Exercise aim: Using the records below, output the stretch that opens with the line containing "runInstr i b s = .next (parkReserved" and closes with the line containing "rw [he, runInstr_pass h, hb, finish_ok, hn]", exactly and including both lines, with nothing more.

---- Input data

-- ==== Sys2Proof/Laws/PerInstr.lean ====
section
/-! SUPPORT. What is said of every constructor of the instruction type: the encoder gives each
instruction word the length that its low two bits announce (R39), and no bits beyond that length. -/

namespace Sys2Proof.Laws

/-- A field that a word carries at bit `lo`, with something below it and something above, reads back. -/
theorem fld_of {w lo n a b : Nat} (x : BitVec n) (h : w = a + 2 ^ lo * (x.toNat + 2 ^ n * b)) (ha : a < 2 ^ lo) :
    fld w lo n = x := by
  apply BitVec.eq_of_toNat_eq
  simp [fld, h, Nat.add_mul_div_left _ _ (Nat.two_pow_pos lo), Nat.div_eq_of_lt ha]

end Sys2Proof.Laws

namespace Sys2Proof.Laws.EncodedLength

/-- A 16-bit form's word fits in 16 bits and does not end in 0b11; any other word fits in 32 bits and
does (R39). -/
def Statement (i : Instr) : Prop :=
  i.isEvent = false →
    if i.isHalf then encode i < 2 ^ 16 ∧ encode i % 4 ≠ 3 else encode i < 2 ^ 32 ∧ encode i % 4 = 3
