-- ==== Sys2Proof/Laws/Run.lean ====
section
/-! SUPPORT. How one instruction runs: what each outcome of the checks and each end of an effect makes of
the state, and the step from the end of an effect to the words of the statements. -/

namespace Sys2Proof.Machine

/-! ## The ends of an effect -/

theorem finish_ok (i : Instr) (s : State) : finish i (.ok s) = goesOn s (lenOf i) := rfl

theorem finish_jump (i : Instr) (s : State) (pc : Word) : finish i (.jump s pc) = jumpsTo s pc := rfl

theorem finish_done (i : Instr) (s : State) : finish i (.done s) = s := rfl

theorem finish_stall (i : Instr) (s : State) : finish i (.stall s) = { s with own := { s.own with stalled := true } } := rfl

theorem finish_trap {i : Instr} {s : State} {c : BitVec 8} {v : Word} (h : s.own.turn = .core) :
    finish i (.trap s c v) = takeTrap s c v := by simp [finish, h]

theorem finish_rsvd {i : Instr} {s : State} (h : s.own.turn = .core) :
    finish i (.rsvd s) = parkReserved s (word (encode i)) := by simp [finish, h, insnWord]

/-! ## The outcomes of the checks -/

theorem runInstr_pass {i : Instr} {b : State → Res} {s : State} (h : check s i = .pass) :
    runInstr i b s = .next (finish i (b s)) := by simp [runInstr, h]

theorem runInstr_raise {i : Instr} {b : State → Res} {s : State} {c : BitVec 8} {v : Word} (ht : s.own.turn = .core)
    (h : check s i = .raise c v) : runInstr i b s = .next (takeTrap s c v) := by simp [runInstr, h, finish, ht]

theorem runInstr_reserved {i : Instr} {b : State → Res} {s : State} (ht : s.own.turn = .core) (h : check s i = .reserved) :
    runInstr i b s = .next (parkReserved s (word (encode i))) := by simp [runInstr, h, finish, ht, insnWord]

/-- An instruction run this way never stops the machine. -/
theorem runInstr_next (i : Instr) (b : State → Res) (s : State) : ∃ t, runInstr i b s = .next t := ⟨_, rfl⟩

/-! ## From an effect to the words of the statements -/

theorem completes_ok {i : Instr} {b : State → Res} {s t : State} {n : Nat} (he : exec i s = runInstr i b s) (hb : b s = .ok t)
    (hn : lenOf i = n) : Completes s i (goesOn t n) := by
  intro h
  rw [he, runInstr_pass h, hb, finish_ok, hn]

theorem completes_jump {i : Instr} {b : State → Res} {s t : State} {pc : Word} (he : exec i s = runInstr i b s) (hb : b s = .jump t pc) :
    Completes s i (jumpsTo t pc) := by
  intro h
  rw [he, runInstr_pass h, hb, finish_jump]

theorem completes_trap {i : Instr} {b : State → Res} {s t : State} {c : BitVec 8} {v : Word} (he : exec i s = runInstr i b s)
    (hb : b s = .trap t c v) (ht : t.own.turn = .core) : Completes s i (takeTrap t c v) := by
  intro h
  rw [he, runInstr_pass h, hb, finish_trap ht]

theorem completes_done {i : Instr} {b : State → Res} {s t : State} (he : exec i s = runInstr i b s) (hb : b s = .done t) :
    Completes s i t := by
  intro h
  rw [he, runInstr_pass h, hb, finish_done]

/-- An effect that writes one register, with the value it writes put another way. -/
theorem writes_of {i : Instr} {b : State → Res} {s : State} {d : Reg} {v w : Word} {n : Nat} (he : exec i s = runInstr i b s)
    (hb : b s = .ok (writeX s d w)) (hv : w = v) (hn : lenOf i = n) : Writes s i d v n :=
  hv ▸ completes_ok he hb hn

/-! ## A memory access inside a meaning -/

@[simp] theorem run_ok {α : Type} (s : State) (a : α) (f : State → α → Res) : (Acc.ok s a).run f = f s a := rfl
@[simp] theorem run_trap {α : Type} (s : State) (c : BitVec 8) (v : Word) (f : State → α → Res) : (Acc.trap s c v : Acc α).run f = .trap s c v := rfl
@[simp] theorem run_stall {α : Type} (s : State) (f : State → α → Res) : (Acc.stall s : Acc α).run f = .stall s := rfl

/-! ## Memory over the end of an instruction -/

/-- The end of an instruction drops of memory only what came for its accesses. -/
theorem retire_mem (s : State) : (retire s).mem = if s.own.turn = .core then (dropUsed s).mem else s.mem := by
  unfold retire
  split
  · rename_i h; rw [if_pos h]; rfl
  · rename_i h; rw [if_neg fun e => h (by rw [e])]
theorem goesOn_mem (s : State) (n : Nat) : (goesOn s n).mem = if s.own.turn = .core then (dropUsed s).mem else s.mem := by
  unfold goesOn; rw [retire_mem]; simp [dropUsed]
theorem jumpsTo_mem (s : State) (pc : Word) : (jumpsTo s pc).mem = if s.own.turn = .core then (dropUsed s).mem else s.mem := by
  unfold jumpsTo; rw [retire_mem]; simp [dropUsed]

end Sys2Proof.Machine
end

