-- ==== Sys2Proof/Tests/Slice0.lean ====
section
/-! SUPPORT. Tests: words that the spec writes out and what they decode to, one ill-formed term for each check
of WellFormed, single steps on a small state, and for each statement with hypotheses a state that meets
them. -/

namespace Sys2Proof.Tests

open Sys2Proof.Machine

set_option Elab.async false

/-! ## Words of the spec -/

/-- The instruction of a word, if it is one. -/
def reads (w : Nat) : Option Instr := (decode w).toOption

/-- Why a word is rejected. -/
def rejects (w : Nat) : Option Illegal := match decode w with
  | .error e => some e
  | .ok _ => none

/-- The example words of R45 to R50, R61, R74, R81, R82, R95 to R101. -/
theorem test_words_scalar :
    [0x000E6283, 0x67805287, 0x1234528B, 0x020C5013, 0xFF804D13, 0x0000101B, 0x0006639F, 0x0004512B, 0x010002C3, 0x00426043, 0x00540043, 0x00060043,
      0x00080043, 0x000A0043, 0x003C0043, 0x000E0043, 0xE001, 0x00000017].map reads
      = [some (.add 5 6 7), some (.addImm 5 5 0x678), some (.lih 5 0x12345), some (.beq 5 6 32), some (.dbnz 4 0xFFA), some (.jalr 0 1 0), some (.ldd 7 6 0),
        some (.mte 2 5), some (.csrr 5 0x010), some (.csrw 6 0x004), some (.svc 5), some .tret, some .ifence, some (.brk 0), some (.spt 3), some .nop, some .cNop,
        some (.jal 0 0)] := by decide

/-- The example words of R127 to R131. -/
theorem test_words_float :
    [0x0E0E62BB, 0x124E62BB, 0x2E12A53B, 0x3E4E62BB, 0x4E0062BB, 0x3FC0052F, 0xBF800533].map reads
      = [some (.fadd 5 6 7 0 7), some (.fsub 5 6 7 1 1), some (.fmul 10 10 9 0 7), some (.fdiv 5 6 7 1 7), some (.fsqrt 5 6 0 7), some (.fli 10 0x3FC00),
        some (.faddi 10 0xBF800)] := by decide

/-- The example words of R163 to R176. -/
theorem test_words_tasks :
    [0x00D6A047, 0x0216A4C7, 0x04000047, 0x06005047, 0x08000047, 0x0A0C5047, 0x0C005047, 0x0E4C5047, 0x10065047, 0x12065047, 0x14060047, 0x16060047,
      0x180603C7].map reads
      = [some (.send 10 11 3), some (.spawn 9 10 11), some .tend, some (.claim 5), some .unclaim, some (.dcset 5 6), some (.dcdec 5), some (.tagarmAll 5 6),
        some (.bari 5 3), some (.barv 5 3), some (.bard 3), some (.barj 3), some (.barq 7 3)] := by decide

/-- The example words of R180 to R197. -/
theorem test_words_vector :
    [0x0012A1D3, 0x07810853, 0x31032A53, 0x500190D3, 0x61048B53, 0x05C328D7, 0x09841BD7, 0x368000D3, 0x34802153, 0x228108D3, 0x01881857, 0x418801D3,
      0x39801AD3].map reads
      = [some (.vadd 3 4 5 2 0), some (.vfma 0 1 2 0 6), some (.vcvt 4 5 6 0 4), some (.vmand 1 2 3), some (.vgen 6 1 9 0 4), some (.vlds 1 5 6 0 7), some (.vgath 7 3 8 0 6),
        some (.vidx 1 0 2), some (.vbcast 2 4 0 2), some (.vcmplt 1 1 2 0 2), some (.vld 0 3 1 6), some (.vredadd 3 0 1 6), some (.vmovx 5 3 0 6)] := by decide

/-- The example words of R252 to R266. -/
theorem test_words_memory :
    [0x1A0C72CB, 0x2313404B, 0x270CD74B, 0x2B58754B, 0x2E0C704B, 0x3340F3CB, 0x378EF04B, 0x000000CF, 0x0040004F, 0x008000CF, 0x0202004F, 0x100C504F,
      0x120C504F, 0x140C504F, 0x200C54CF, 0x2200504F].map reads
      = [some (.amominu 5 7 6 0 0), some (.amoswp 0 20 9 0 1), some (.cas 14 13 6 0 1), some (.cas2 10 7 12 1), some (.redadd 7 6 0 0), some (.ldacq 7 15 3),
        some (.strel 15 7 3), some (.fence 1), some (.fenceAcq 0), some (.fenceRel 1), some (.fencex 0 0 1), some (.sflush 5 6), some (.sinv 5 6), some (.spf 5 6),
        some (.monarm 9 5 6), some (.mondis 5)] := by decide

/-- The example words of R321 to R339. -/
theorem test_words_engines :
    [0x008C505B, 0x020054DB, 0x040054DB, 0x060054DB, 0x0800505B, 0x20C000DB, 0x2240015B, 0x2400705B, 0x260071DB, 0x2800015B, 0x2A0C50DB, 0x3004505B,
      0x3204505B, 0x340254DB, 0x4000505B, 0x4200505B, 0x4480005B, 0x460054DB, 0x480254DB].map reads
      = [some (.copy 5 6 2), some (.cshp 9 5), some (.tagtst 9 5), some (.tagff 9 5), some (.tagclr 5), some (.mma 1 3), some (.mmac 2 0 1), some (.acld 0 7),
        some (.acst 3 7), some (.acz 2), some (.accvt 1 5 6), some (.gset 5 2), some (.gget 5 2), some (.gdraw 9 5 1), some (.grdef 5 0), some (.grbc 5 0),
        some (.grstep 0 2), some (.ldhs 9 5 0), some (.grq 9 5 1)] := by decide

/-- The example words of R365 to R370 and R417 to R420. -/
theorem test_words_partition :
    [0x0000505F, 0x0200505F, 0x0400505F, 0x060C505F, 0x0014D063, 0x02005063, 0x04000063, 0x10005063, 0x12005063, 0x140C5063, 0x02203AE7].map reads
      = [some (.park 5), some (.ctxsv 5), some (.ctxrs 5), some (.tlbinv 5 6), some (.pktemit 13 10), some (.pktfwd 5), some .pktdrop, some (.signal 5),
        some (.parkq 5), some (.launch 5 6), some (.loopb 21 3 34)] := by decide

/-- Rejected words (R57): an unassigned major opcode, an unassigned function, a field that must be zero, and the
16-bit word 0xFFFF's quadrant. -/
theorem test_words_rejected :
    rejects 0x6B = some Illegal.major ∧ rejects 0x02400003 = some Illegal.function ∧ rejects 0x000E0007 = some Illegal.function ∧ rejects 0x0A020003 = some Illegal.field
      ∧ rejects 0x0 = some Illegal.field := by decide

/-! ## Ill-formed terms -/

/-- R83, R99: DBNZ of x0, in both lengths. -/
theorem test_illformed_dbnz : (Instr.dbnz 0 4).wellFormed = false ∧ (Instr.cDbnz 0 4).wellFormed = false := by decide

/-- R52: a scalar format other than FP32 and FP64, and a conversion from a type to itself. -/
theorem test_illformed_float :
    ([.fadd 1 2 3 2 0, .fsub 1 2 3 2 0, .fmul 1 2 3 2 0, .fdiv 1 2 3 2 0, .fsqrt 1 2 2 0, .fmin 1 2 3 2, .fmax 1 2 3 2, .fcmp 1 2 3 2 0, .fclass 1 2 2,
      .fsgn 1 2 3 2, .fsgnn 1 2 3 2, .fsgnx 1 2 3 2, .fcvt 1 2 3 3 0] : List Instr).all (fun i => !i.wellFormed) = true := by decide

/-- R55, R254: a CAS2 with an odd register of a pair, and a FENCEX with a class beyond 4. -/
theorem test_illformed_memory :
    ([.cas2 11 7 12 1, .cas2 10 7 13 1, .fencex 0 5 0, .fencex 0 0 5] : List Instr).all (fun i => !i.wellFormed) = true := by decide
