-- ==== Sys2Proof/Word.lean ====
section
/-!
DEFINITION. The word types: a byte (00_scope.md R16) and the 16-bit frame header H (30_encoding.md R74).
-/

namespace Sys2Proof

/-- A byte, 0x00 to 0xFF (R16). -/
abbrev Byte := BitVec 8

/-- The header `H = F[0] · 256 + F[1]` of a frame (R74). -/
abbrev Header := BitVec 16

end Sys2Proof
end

--------

Your solution:
    runInstr i b s = .next (parkReserved s (word (encode i))) := by simp [runInstr, h, finish, ht, insnWord]

/-- An instruction run this way never stops the machine. -/
theorem runInstr_next (i : Instr) (b : State → Res) (s : State) : ∃ t, runInstr i b s = .next t := ⟨_, rfl⟩

/-! ## From an effect to the words of the statements -/

theorem completes_ok {i : Instr} {b : State → Res} {s t : State} {n : Nat} (he : exec i s = runInstr i b s) (hb : b s = .ok t)
    (hn : lenOf i = n) : Completes s i (goesOn t n) := by
  intro h
  rw [he, runInstr_pass h, hb, finish_ok, hn]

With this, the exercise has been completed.